• [How to complete this task] Every entry must be copied word for word.

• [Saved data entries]
-- ==== Sys2Proof/Word.lean ====
section
/-!
DEFINITION. Word.lean: the plain word types of the model and the one sparse table type the state is built from.
Nothing here can be mended later, so nothing here computes a meaning.
-/
namespace Sys2Proof

/-- A byte. -/
abbrev Byte := BitVec 8

/-- A 32-bit register, link payload or memory word. -/
abbrev Word := BitVec 32

/-- A sparse table: pairs of a key and a value, the keys strictly rising, no value equal to the one an
absent key stands for. `Machine.tget` reads it and `Machine.tset` writes it. -/
abbrev Tab (α : Type) := List (Nat × α)

end Sys2Proof
end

• [Exercise solution]
-- ==== Sys2Proof/Word.lean ====
section
/-!
DEFINITION. Word.lean: the plain word types of the model and the one sparse table type the state is built from.
Nothing here can be mended later, so nothing here computes a meaning.
-/
namespace Sys2Proof

/-- A byte. -/
abbrev Byte := BitVec 8

/-- A 32-bit register, link payload or memory word. -/
abbrev Word := BitVec 32

/-- A sparse table: pairs of a key and a value, the keys strictly rising, no value equal to the one an
absent key stands for. `Machine.tget` reads it and `Machine.tset` writes it. -/
abbrev Tab (α : Type) := List (Nat × α)

end Sys2Proof
end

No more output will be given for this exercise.